## [Provided information]
def CL_PADSTAMP1.addr (k p : Nat) : Nat := 0x1000804 + 0x100000 * k + 0x10 * p
def CL_PADSTAMP1.rise_hi (k p : Nat) : Fld := ⟨CL_PADSTAMP1.addr k p, 0, 16, 0⟩
def CL_PADSTAMP1.rise_fine (k p : Nat) : Fld := ⟨CL_PADSTAMP1.addr k p, 16, 3, 0⟩
def CL_PADSTAMP1.rise_valid (k p : Nat) : Fld := ⟨CL_PADSTAMP1.addr k p, 31, 1, 0⟩

def CL_PADSTAMP2.addr (k p : Nat) : Nat := 0x1000808 + 0x100000 * k + 0x10 * p
def CL_PADSTAMP2.fall_lo (k p : Nat) : Fld := ⟨CL_PADSTAMP2.addr k p, 0, 32, 0⟩

def CL_PADSTAMP3.addr (k p : Nat) : Nat := 0x100080c + 0x100000 * k + 0x10 * p
def CL_PADSTAMP3.fall_hi (k p : Nat) : Fld := ⟨CL_PADSTAMP3.addr k p, 0, 16, 0⟩
def CL_PADSTAMP3.fall_fine (k p : Nat) : Fld := ⟨CL_PADSTAMP3.addr k p, 16, 3, 0⟩
def CL_PADSTAMP3.fall_valid (k p : Nat) : Fld := ⟨CL_PADSTAMP3.addr k p, 31, 1, 0⟩

def CL_CANCFG.addr (k j : Nat) : Nat := 0x1000c00 + 0x100000 * k + 0x40 * j
def CL_CANCFG.mode (k j : Nat) : Fld := ⟨CL_CANCFG.addr k j, 0, 2, 0⟩
def CL_CANCFG.loopback (k j : Nat) : Fld := ⟨CL_CANCFG.addr k j, 2, 1, 0⟩
def CL_CANCFG.fd_en (k j : Nat) : Fld := ⟨CL_CANCFG.addr k j, 3, 1, 0⟩
def CL_CANCFG.auto_rec (k j : Nat) : Fld := ⟨CL_CANCFG.addr k j, 4, 1, 0⟩
def CL_CANCFG.recover (k j : Nat) : Fld := ⟨CL_CANCFG.addr k j, 5, 1, 0⟩

def CL_CANNBT.addr (k j : Nat) : Nat := 0x1000c04 + 0x100000 * k + 0x40 * j
def CL_CANNBT.nbrp (k j : Nat) : Fld := ⟨CL_CANNBT.addr k j, 0, 8, 0⟩
def CL_CANNBT.nseg1 (k j : Nat) : Fld := ⟨CL_CANNBT.addr k j, 8, 8, 0⟩
def CL_CANNBT.nseg2 (k j : Nat) : Fld := ⟨CL_CANNBT.addr k j, 16, 7, 0⟩
def CL_CANNBT.nsjw (k j : Nat) : Fld := ⟨CL_CANNBT.addr k j, 23, 7, 0⟩

def CL_CANDBT.addr (k j : Nat) : Nat := 0x1000c08 + 0x100000 * k + 0x40 * j
def CL_CANDBT.dbrp (k j : Nat) : Fld := ⟨CL_CANDBT.addr k j, 0, 8, 0⟩
def CL_CANDBT.dseg1 (k j : Nat) : Fld := ⟨CL_CANDBT.addr k j, 8, 5, 0⟩
def CL_CANDBT.dseg2 (k j : Nat) : Fld := ⟨CL_CANDBT.addr k j, 16, 4, 0⟩
def CL_CANDBT.dsjw (k j : Nat) : Fld := ⟨CL_CANDBT.addr k j, 20, 4, 0⟩
def CL_CANDBT.tdco (k j : Nat) : Fld := ⟨CL_CANDBT.addr k j, 24, 7, 0⟩

def CL_CANPAD.addr (k j : Nat) : Nat := 0x1000c0c + 0x100000 * k + 0x40 * j
def CL_CANPAD.tx_pad (k j : Nat) : Fld := ⟨CL_CANPAD.addr k j, 0, 5, 0⟩
def CL_CANPAD.tx_en (k j : Nat) : Fld := ⟨CL_CANPAD.addr k j, 7, 1, 0⟩
def CL_CANPAD.rx_pad (k j : Nat) : Fld := ⟨CL_CANPAD.addr k j, 8, 5, 0⟩
def CL_CANPAD.rx_en (k j : Nat) : Fld := ⟨CL_CANPAD.addr k j, 15, 1, 0⟩
def CL_CANPAD.stb_pad (k j : Nat) : Fld := ⟨CL_CANPAD.addr k j, 16, 5, 0⟩
def CL_CANPAD.stb_en (k j : Nat) : Fld := ⟨CL_CANPAD.addr k j, 23, 1, 0⟩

## [Brief]
Would you please copy exactly the part of the entries above that begins at the line containing "def CL_CANDBT.tdco (k" and ends at the line containing "def CL_CANPAD.stb_pad (k", both lines included?

## [Exercise output]
def CL_CANDBT.tdco (k j : Nat) : Fld := ⟨CL_CANDBT.addr k j, 24, 7, 0⟩

def CL_CANPAD.addr (k j : Nat) : Nat := 0x1000c0c + 0x100000 * k + 0x40 * j
def CL_CANPAD.tx_pad (k j : Nat) : Fld := ⟨CL_CANPAD.addr k j, 0, 5, 0⟩
def CL_CANPAD.tx_en (k j : Nat) : Fld := ⟨CL_CANPAD.addr k j, 7, 1, 0⟩
def CL_CANPAD.rx_pad (k j : Nat) : Fld := ⟨CL_CANPAD.addr k j, 8, 5, 0⟩
def CL_CANPAD.rx_en (k j : Nat) : Fld := ⟨CL_CANPAD.addr k j, 15, 1, 0⟩
def CL_CANPAD.stb_pad (k j : Nat) : Fld := ⟨CL_CANPAD.addr k j, 16, 5, 0⟩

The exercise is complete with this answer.